By the grace of God I survived the storm, YOU. I just always wondered why? Why me? What did I do? Why did you hate me so much? I tried to be the best person for you. Piece by piece, you ripped my emotional and physical state to shreds. I knew if I continued to go back to you, I was going to end up dead! As much as I wanted to save you, I needed to save myself. I never held you accountable for the things you did to me because I kept going back. The truth is, you were never going to stop abusing me. It’s a mental battle that you are fighting everyday due to things that occurred in your life. You tried to put your own insecurities on me. For a second you had me, but that was one second too long.
You taught me the importance of dating with a purpose. Dating is more than just a handsome face and being showered with gifts. I questioned, Will this ever stop? Are you someone I would want to live the rest of my life with? Am I willing to potentially sacrifice my life, just to be with you? After answering these questions, I realized you weren’t the ONE for ME. The one for me would never disrespect me the way you did. Lastly, I knew I didn’t want to lose my life in the hands of a man boy who did not know my worth. So thank you! Thank you for teaching me the biggest lesson in my life.
-The Woman You Thought You Destroyed…
A Personal Note from Asya
It’s a struggle to get out of any relationship but due to manipulation, it’s extremely hard to get out of a relationship where there is domestic violence occurring. Victims tend think they’re to blame or they’re giving up on a person that needs them. The truth is, you are giving up on someone, and that someone is yourself.
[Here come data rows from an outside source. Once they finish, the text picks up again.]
-- ==== Sys2Proof/Machine/State.lean ====
section
/-! DEFINITION. The state of one package (notes/assumptions/1.md): 384 tiles, 16 coaches, the queue table, the tandem
ports, the controllers, host memory; as plain data. INVENTORY.md lists every piece with its rule and reset value. -/
namespace Sys2Proof.Machine

/-- Bytes by address in canonical form: rising addresses, no byte 0, which is what an unlisted address reads as
(scratchpad, vault and block table: 04 R94, 01 R32; host memory: notes/assumptions/5.md). -/
abbrev Mem := List Host.Cell

/-- Who issued an operation: stream address of its bundle, issue cycle, slot code of 17 Table 17-3. -/
structure Src where
  addr : Nat
  issued : Nat
  slot : Nat
  deriving DecidableEq, Repr

/-- Steer register (06 R147) with the issue cycle of the `prep` that fills its target buffer (05 R115). -/
structure Steer where
  cond : Bool
  target : BitVec 17
  fillAt : Option Nat
  deriving DecidableEq, Repr

/-- Loop counter (06 R149, 04 Table 4-5); `period` is the period held or in use; `fillAt` starts the second buffer. -/
structure LoopSt where
  running : Bool
  period : BitVec 16
  j : Nat
  n : Nat
  b0 : Nat
  start : Nat
  len : Nat
  fillAt : Nat
  deriving DecidableEq, Repr

abbrev Acc := Vector W32 1024

/-- Register files (04 Table 4-1). -/
structure Regs where
  s : Vector Word 64
  p : Vector Bool 32
  v : Vector Vec 64
  q : Vector Mask 16
  st : Vector Steer 12
  l : Vector LoopSt 4
  a : Vector Acc 8
  deriving DecidableEq, Repr

/-- First-event record (03 R89). -/
structure FirstEvent where
  addr : BitVec 17
  slot : BitVec 3
  bit : BitVec 3
  deriving DecidableEq, Repr

/-- Flag sets and first-event record (03 R87, R89). -/
structure FlagState where
  fls : BitVec 6
  flva : BitVec 6
  flvb : BitVec 6
  flm : BitVec 6
  fer : Option FirstEvent
  deriving DecidableEq, Repr

/-- Transposer slot (08 R206): rows taken so far, ready cycle once full, columns drained. -/
structure TxSlot where
  rows : List Vec
  ready : Nat
  taken : Nat
  deriving DecidableEq, Repr

/-- Transposer (08 R206). -/
structure Tx where
  b16 : Bool
  s0 : TxSlot
  s1 : TxSlot
  fill : Bool
  drain : Bool
  deriving DecidableEq, Repr

/-- A filled chunk slot (09 R211): B type, E8M0 scale and the 32 x 32 source elements in row order; the panels Q1 to Q9
and the marks nf, nan, snan are functions of them. -/
structure ChunkSlot where
  ty : Ty
  scale : Byte
  blk : List Nat
  deriving DecidableEq, Repr

/-- An `mldb` at work (09 R212). -/
structure MldbOp where
  c : Nat
  g0 : Nat
  base : Nat
  n : Nat
  ty : Ty
  scaled : Bool
  h : Bool
  src : Src
  deriving DecidableEq, Repr

/-- One chunk as an `mmul` read it (09 R222). -/
structure Chunk where
  a : List Nat
  ea : Nat
  slot : ChunkSlot
  deriving DecidableEq, Repr

/-- Bank state (10 R230); Granted is read from the window and the coach's mode. -/
inductive BankSt where
  | closed
  | opened (row : Nat)
  | refreshing
  deriving DecidableEq, Repr

/-- A bank with its checker history (10 R231), refresh pointer (R236) and t_last (R237). -/
structure Bank where
  st : BankSt
  act : Option Nat
  pre : Option Nat
  rd : Option Nat
  wr : Option Nat
  refb : Option Nat
  ptr : Nat
  due : Nat
  deriving DecidableEq, Repr

/-- The engines' own view and history of a granted bank (10 R245), in wall cycles. -/
structure EngBank where
  row : Option Nat
  act : Option Nat
  pre : Option Nat
  rd : Option Nat
  wr : Option Nat
  refb : Option Nat
  deriving DecidableEq, Repr

/-- An open stop window (10 R244): granted in cycles c + 1 to c + len; `wall` is the wall cycle of its `stop`. -/
structure Window where
  mask : BitVec 32
  c : Nat
  len : Nat
  wall : Nat
  deriving DecidableEq, Repr

/-- Vault and its command logic (10). `drWall` and `dcWall` are the wall cycles of the last command of the DR and DC slot
(10 R245), `watermark` the progress of a migration with the old bank count and retired mask (13 R290). -/
structure VaultSt where
  cells : Mem
  banks : Vector Bank 32
  window : Option Window
  eng : Vector EngBank 32
  vttA : Vector Word 16
  vttB : Vector Word 16
  retired : BitVec 32
  n : Nat
  watermark : Option (Nat × Nat × BitVec 32)
  rfclass : Nat
  lastRefWall : Vector Nat 32
  drWall : Option Nat
  dcWall : Option Nat
  deriving DecidableEq, Repr

/-- A line copy at work (08 R196). -/
structure LCopy where
  src : Nat
  dst : Nat
  n : Nat
  h : Bool
  c : Nat
  by_ : Src
  deriving DecidableEq, Repr

/-- Block-table journal entry (04 R106): the phase, the prior memory bytes overwritten and the prior BTST fields. -/
structure JEntry where
  phase : Nat
  old : List Host.Cell
  head : Nat
  free : Nat
  deriving DecidableEq, Repr

/-- Block table (04 R105, R106). -/
structure BlkSt where
  mem : Mem
  head : Nat
  free : Nat
  ops : Nat
  journal : List JEntry
  deriving DecidableEq, Repr

/-- A write that is not yet visible (02 R41, 11 R250). `line` names a physical line and a writer kind of Table 18-4. -/
inductive Write where
  | s (r : Nat) (x : Word)
  | p (r : Nat) (b : Bool)
  | stCond (r : Nat) (b : Bool)
  | stTgt (r : Nat) (t : BitVec 17) (fill : Nat)
  | v (r : Nat) (mask : Mask) (x : Vec)
  | q (r : Nat) (mask : Mask) (x : Mask)
  | acc (r : Nat) (x : Acc)
  | line (l : Nat) (mask : Mask) (x : Vec) (kind : Nat)
  | chunk (g : Nat) (x : ChunkSlot)
  | flags (set : Nat) (bits : BitVec 6)
  | fclr (fs : BitVec 4)
  | sys (idx : Nat) (x : Word)
  | lper (l : Nat) (per : BitVec 16)
  | ft (mask : BitVec 16) (rows : Vector W32 16)
  deriving DecidableEq, Repr

/-- A pending write with the cycle from which it is visible. -/
structure Pend where
  at_ : Nat
  src : Src
  w : Write
  deriving DecidableEq, Repr

/-- An `mmul` at work (09 R222, R223). -/
structure MmulOp where
  c : Nat
  ad : Nat
  g0 : Nat
  n : Nat
  b : Nat
  classical : Bool
  base : Nat
  h : Bool
  aty : Ty
  accept : List Ty
  int : Bool
  scA : Bool
  scB : Bool
  occ : Nat
  lat : Nat
  chunks : List Chunk
  acc0 : Option Acc
  dead : Bool
  src : Src
  deriving DecidableEq, Repr

/-- Matrix engine (09). From a result that fell due before the last chunk of its `mmul` was read (03 R93) until no such `mmul` is at
work, `undo` holds the accumulators and flags before it and the writes to them since, cycle by cycle. -/
structure MatrixSt where
  bs : Vector (Option ChunkSlot) 16
  mldb : Option MldbOp
  mmuls : List MmulOp
  undo : Option (Vector Acc 8 × FlagState × List (List Pend))
  deriving DecidableEq, Repr

/-- Carry snapshot slot (04 Table 4-6) with the restart point's bank record. -/
structure Snap where
  valid : Bool
  settled : Bool
  phase : Nat
  frc : Nat
  sb : Nat
  h : Bool
  addr : Nat
  ftmask : BitVec 16
  s : Vector Word 16
  ft : Vector W32 16
  acq : Vector Word 8
  l : Vector LoopSt 4
  banks : Vector Bank 32
  rl : Nat
  os : Nat
  trigs : Vector Nat 8
  deriving DecidableEq, Repr

/-- Sequencer and fetch (05 R113-R116). `need` counts applied and not yet consumed idle and seg words; `minIssue` is
b + 1 of 18 R344; `markPc` and `markSb` are the stream address and SB after the last bundle issued and the loop ends taken
since, where a commit of that bundle restarts (02 R45). -/
structure SeqSt where
  code : List CodeWord
  dict : List Bundle
  pc : Nat
  sb : Nat
  buf : Nat
  need : Nat
  minIssue : Nat
  ended : Bool
  redirected : Bool
  lastCommit : Option Nat
  rl : Nat
  os : Nat
  refills : List (Nat × List Word)
  outs : List (Nat × List Word)
  markPc : Nat
  markSb : Nat
  deriving DecidableEq, Repr

/-- What the tile's bundle of this cycle asks of the launch: a commit, a rendezvous or a relay; `suppressed` where a code that failed
keeps its `commit` from acting. -/
inductive Meet where
  | none
  | suppressed
  | commit (rl os : Nat)
  | rdv (id : Nat) (cond : Option (Nat × Word))
  | relay
  deriving DecidableEq, Repr

/-- A stored-code error (19 R348): store as the class 0x6 code, unit, how much is in error (bytes in each of the two codewords of a
vault column; bits of the 64-bit word in `bytes` elsewhere) and its syndrome. Register idx: file * 256 + number, file 7 for a loop
counter (notes/assumptions/48.md); scratchpad idx: physical line, 8192 + g for stationary slot g, 8208 + k for
transposer slot k. `word` is the 64-bit word of a register, line or slot that carries the code. Errors come from outside: an
input; one that no code detects is no such error but another stored value. -/
structure StoreErr where
  store : Nat
  idx : Nat
  word : Nat
  bytes : Nat
  bytes1 : Nat
  syndrome : Word
  deriving DecidableEq, Repr
/-- Is an error beyond what the code of its store corrects (19 Table 19-1): more than 6 bytes of a codeword of a vault column, more than
1 bit of a word elsewhere? -/
def StoreErr.fatal (e : StoreErr) : Bool := if e.store = 4 then decide (6 < e.bytes ∨ 6 < e.bytes1) else decide (1 < e.bytes)

/-- Tile lifetime block (19 Table 19-7), with the corrected reads of each physical row (bank * 8256 + row) in the part's
lifetime (19 R351). -/
structure Life where
  sramc : Nat
  vaultc : Nat
  vaultu : Nat
  sramu : Nat
  strikes : Nat
  h1 : Nat
  h2 : Nat
  h4 : Nat
  h7 : Nat
  spares : Vector Nat 32
  fixes : List (Nat × Nat)
  deriving DecidableEq, Repr

/-- Ownership and health of a tile (01 R24, R34, 19 R351): the rows to spare (physical bank, row before translation), the
physical banks to retire, the banks that returned an uncorrectable column and the vertical groups that failed in this relay
interval (19 R352), and `lanes`, an input: the groups whose own lane parity fails. -/
structure Own where
  owner : Option Nat
  enabled : Bool
  failed : Bool
  errs : List StoreErr
  life : Life
  weak : List (Nat × Nat)
  bad : BitVec 32
  lost : BitVec 32
  groups : BitVec 8
  lanes : BitVec 8
  deriving DecidableEq, Repr

/-- A tile (04 R94). `nextSnap` is the snapshot of a commit whose slot still holds an unsettled phase (04 R108). -/
structure Tile where
  regs : Regs
  flags : FlagState
  mtx : MatrixSt
  tx : Tx
  ft : Vector W32 16
  ftmask : BitVec 16
  acq : Vector Word 8
  sp : Mem
  h : Bool
  lcopy : Option LCopy
  vault : VaultSt
  blk : BlkSt
  seq : SeqSt
  pend : List Pend
  snaps : Vector Snap 2
  nextSnap : Option Snap
  digD : BitVec 128
  digW : Nat
  own : Own
  meet : Meet
  trigs : Vector Nat 8
  marks : Vector Nat 8
  deriving DecidableEq, Repr

/-- A mesh or tandem resource (18 Table 18-4, code 0x05): router tile and kind 0-7. -/
structure Res where
  tile : Nat
  kind : Nat
  deriving DecidableEq, Repr

/-- A push in flight (08 R198, R201, R202). `takes` are the resources still to take with their cycles; `crc` is the CRC-32 that
its source generated (19 R353); `leaves` names the port of a push to another package and its cycle I. -/
structure Push where
  id : Nat
  tile : Nat
  desc : Word
  dst : Nat
  addr : Nat
  data : Vec
  crc : BitVec 32
  arrival : Nat
  takes : List (Nat × Res)
  leaves : Option (Nat × Nat)
  src : Src
  deriving DecidableEq, Repr

/-- Kind of an asynchronous operation (06 R157, R158). -/
inductive OpKind where
  | copyIn | copyOut | send | recv | sum | gather | bcast
  deriving DecidableEq, Repr

/-- An accepted, uncompleted asynchronous operation (06 R159, 12 R274, R276, R278). `startWall` is its issue in wall-clock time,
`present` the present set S once the root has fixed it. -/
structure AsyncOp where
  tl : Nat
  num : Nat
  tile : Nat
  kind : OpKind
  host : Word
  va : Nat
  len : Nat
  desc : Vec
  owner : Option Nat
  moved : List Nat
  staged : List (Nat × Nat × Vec)
  startWall : Nat
  present : Option (List Nat)
  deriving DecidableEq, Repr

/-- A timeline counter of a coach (04 R101): numbers issued, live value, completed numbers above it, and the value last
written to its mirror (11 R257). -/
structure Timeline where
  issued : Nat
  live : Nat
  done : List Nat
  shown : Nat
  deriving DecidableEq, Repr

/-- A tile fault record (17 Table 17-3). -/
structure Record where
  cls : Nat
  code : Nat
  first : Bool
  stopped : Bool
  superseded : Bool
  domain : Bool
  slot : Nat
  tile : Nat
  pkg : Nat
  source : Nat
  frame : Nat
  phase : Nat
  addr : Nat
  d1 : Word
  d2 : Word
  wall : Nat
  tag : BitVec 32
  replays : Nat
  variant : Nat
  deriving DecidableEq, Repr

/-- Coach fault log (17 R326): records newest first, at most 127, with its header. -/
structure FaultLog where
  widx : Nat
  recs : List Record
  tag : BitVec 32
  cls : Nat
  code : Nat
  cancels : Nat
  restarts : Nat
  strikes : Nat
  settled : Nat
  deriving DecidableEq, Repr

/-- A launch record (12 Table 12-2). -/
structure LaunchRec where
  type : Nat
  irq : Bool
  msix : Nat
  tag : BitVec 32
  image : Word
  imageLen : Nat
  mirror : Word
  ring : Word
  np : Nat
  timeoutUs : Nat
  completion : Word
  count : Nat
  index : Nat
  digest : BitVec 256
  deriving DecidableEq, Repr

/-- One entry of a relay table (13 Table 13-1). -/
structure RelayEntry where
  sb : Nat
  addr : Nat
  enter : Bool
  deriving DecidableEq, Repr

/-- A variant of an image (13 Table 13-1) with its streams and dictionaries by tile. -/
structure VariantImg where
  req : Word
  hash : BitVec 256
  tiles : List Nat
  nr : Nat
  relay : List RelayEntry
  code : List (Nat × List CodeWord)
  dict : List (Nat × List Bundle)
  deriving DecidableEq, Repr

/-- The per-tile sections of an image (12 Table 12-4); `hasBt` tells whether it holds a block table for the tile. -/
structure TileImg where
  sp : Mem
  vault : List (Nat × Vec)
  refills : List (Nat × List Word)
  outs : List (Nat × List Word)
  ft : Vector W32 16
  hasBt : Bool
  bt : Mem
  btst : Word
  rl0 : Nat
  os0 : Nat
  deriving DecidableEq, Repr

/-- A timetable image as the loader reads it (12 R267). -/
structure Image where
  domain : Bool
  hash : BitVec 256
  peers : List (BitVec 16)
  variants : List VariantImg
  data : List (Nat × TileImg)
  deriving DecidableEq, Repr

/-- What a launch is doing. `paused` is a rendezvous, `relaying` a relay point (true once no variant held), `held` the
hold of 17 R329, `closing`, `reloading`, `waiting` the states of 17 Table 17-6, `finishing` the time from the end or the
stop until its operations have completed (17 R328 step 4, 02 R36). -/
inductive Mode where
  | idle
  | starting
  | running
  | paused
  | relaying (noVariant : Bool)
  | held
  | closing
  | reloading
  | waiting
  | finishing
  deriving DecidableEq, Repr

/-- A committed phase that has not settled (02 R51). -/
structure Unsettled where
  phase : Nat
  start : Nat
  commit : Nat
  wall : Nat
  digests : List (Nat × BitVec 128 × Nat)
  deriving DecidableEq, Repr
Your life is more valuable and your mate cannot see your value, RUN! Since removing myself I’ll admit, it hasn’t been easy. There are some days when I get weak and think I made a mistake. Then I pray and remember this was the best decision. I remember the way I would contemplate taking my own life just to escape the way I felt. I just want to tell anyone who knows a person that is a victim of Domestic Violence, please be mindful of the things you say. Know that they are vulnerable and although it is frustrating for you to watch them put themselves through this, the only thing you can do for them is pray. To victims of Domestic Violence please realize you do not have to live with regret or embarrassment. There is a way out, when you are ready to get out. You are not the only one going through this. Some cases may be worse than others but please don’t let your situation be fatal.
I’m the happiest I’ve ever been. Most of all, I know the importance of self-love…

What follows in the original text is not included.